Андрон в разговоры не вмешивался и ни о чем не расспрашивал, только слушал да про себя диву давался душевной крепости человека. Голова совсем белая, голос заметно сдал, а в глазах нет и тени усталости. До всего ему дело: и на ферме уж побывал, и в кладовых, посчитал плуги под навесом, не забыл и в отчет заглянуть, спросил, сколько ульев в омшанике у Никодима в зиму оставлено. И ни разу не пожаловался, что две операции вынес, что и сейчас ногу левую не вдруг оторвать с места может, что осколок один так и остался у кости: врачи побоялись нерв повредить.
Все эти дни Андрейка с Митюшкой не слезали с полатей. Наслушались рассказов про партизанских разведчиков, про бои-переправы, про ночные налеты на фашистские гарнизоны да стычки на лесных дорогах, заскучали оба. Как-то вечером, когда Николая Ивановича не было дома, Андрейка пробрался на чистую половину, где на спинке стула висела гимнастерка с медалями на зеленых подвесках. Присел возле стула на пол, любовался боевыми наградами, как завороженный. Даже погладил украдкой. Тут-то и застала его Кормилавна, шугнула веником, а еще через день в углу на полатях нащупала сумку, туго набитую сухарями. Там же оказалась бутылочка с постном маслом, несколько луковиц, спичечный коробок с солью, карта из учебника и запечатанное письмо.

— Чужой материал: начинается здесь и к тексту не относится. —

-- ==== Sys2Proof/Decode.lean ====
section
/-! DEFINITION. The encodings of 30_encoding.md: the command word's fields (R72), the decoder (R73 to R79), which is
total on 32-bit words and rejects a reserved word (R84) by name, the encoder, and the 8-bit status codes (R80). -/

namespace Sys2Proof

/-- Why a command word is reserved (R84). -/
inductive Reserved where
  /-- OP is 0x0 or 0x9..0xF. -/
  | opcode
  /-- A field the command does not use is not 0 (bits [19:16] and ARG bits above the operand among them). -/
  | unusedField
  /-- TRANSFER with N not in 1..8. -/
  | bitCount
  /-- READ_TXN with COUNT = 0. -/
  | readCount
  deriving DecidableEq, Repr

/-- OP, bits [31:28] (R72). -/
def opField (w : Word) : BitVec 4 := w.extractLsb' 28 4

/-- ADDR, bits [27:21] (R72). -/
def addrField (w : Word) : BitVec 7 := w.extractLsb' 21 7

/-- STOP, bit [20] (R72). -/
def stopField (w : Word) : Bool := w.getLsbD 20

/-- The reserved bits [19:16] (R72). -/
def reservedField (w : Word) : BitVec 4 := w.extractLsb' 16 4

/-- COUNT, bits [15:8] (R72). -/
def countField (w : Word) : BitVec 8 := w.extractLsb' 8 8

/-- ARG, bits [7:0] (R72). -/
def argField (w : Word) : BitVec 8 := w.extractLsb' 0 8

/-- ADDR, STOP, COUNT are all 0, as in every command that is no transaction (R72, R84). -/
def noTxnFields (w : Word) : Bool :=
  decide (addrField w = 0) && !stopField w && decide (countField w = 0)

/-- A word accepted when the fields its command does not use are 0 (R84). -/
def whenUnusedZero (unusedZero : Bool) (i : Instr) : Except Reserved Instr :=
  if unusedZero then .ok i else .error .unusedField

/-- The decoder: OP first, then the fields (R73 to R79, R86); a reserved word (R84) is rejected by name. -/
def decode (w : Word) : Except Reserved Instr :=
  match (opField w).toNat with
  | 1 => whenUnusedZero (noTxnFields w && decide (reservedField w = 0) && decide (argField w = 0)) .init
  | 2 => whenUnusedZero (noTxnFields w && decide (reservedField w = 0) && decide (argField w = 0)) .start
  | 3 => whenUnusedZero (noTxnFields w && decide (reservedField w = 0) && decide (argField w = 0)) .stop
  | 4 =>
    let n := (argField w).extractLsb' 0 4
    if noTxnFields w && decide (reservedField w = 0) && decide ((argField w).extractLsb' 4 4 = 0) then
      if wellFormed (.transfer n) then .ok (.transfer n) else .error .bitCount
    else .error .unusedField
  | 5 =>
    whenUnusedZero (noTxnFields w && decide (reservedField w = 0) && decide ((argField w).extractLsb' 1 7 = 0))
      (.readByte ((argField w).getLsbD 0))
  | 6 => whenUnusedZero (noTxnFields w && decide (reservedField w = 0)) (.writeByte (argField w))
  | 7 =>
    whenUnusedZero (decide (reservedField w = 0) && decide (argField w = 0))
      (.writeTxn (addrField w) (stopField w) (countField w))
  | 8 =>
    if decide (reservedField w = 0) && decide (argField w = 0) then
      if wellFormed (.readTxn (addrField w) (stopField w) (countField w)) then
        .ok (.readTxn (addrField w) (stopField w) (countField w))
      else .error .readCount
    else .error .unusedField
  | _ => .error .opcode

/-- The one format (R72): OP ++ ADDR ++ STOP ++ 0000 ++ COUNT ++ ARG. -/
def commandWord (op : BitVec 4) (addr : BitVec 7) (stop : Bool) (count arg : BitVec 8) : Word :=
  op ++ addr ++ BitVec.ofBool stop ++ (0#4) ++ count ++ arg

/-- The word of a command (R73 to R79, R87). -/
def encode : Instr → Word
  | .init => commandWord 0x1 0 false 0 0
  | .start => commandWord 0x2 0 false 0 0
  | .stop => commandWord 0x3 0 false 0 0
  | .transfer n => commandWord 0x4 0 false 0 (0#4 ++ n)
  | .readByte more => commandWord 0x5 0 false 0 (0#7 ++ BitVec.ofBool more)
  | .writeByte value => commandWord 0x6 0 false 0 value
  | .writeTxn addr stop count => commandWord 0x7 addr stop count 0
  | .readTxn addr stop count => commandWord 0x8 addr stop count 0

/-- The decoder on a row of the opcode table: `w` holds the instruction's bits as the table numbers them; every
command is one 32-bit word (R86), and every bit from `nbits` up is 0. -/
def decodeTableWord (nbits w : Nat) : Option Instr :=
  (decode (BitVec.ofNat 32 (w % 2 ^ nbits))).toOption

/-- `enc : Status -> 8 bits` (R80). -/
def encStatus : Status → Byte
  | .ok => 0
  | .unknownStart => 1
  | .unknownStop => 2
  | .dataCollision => 3
  | .missingStartCondition => 4
  | .missingStopCondition => 5
  | .slaveNack => 6

/-- A transient status (42_transaction_layer.md R112; the fault classes of 00_scope.md R13). -/
def isTransient : Status → Bool
  | .unknownStart | .unknownStop | .dataCollision => true
  | .ok | .missingStartCondition | .missingStopCondition | .slaveNack => false

end Sys2Proof
end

Не успела старуха опомниться, вошла Дарья. И у нее такая же находка. Приятели на фронт собрались, а письмо хотели бросить на первой же станции, чтобы домашние не искали бы их попусту. Кончилось всё это тем, что оба «партизана» очутились с глазу на глаз перед Николаем Ивановичем.
— Ну кто же так делает? — без улыбки спросил их старый учитель. — Парни большие, умные, а тут, прямо скажем, опростоволосились. Куда же вы вздумали ехать?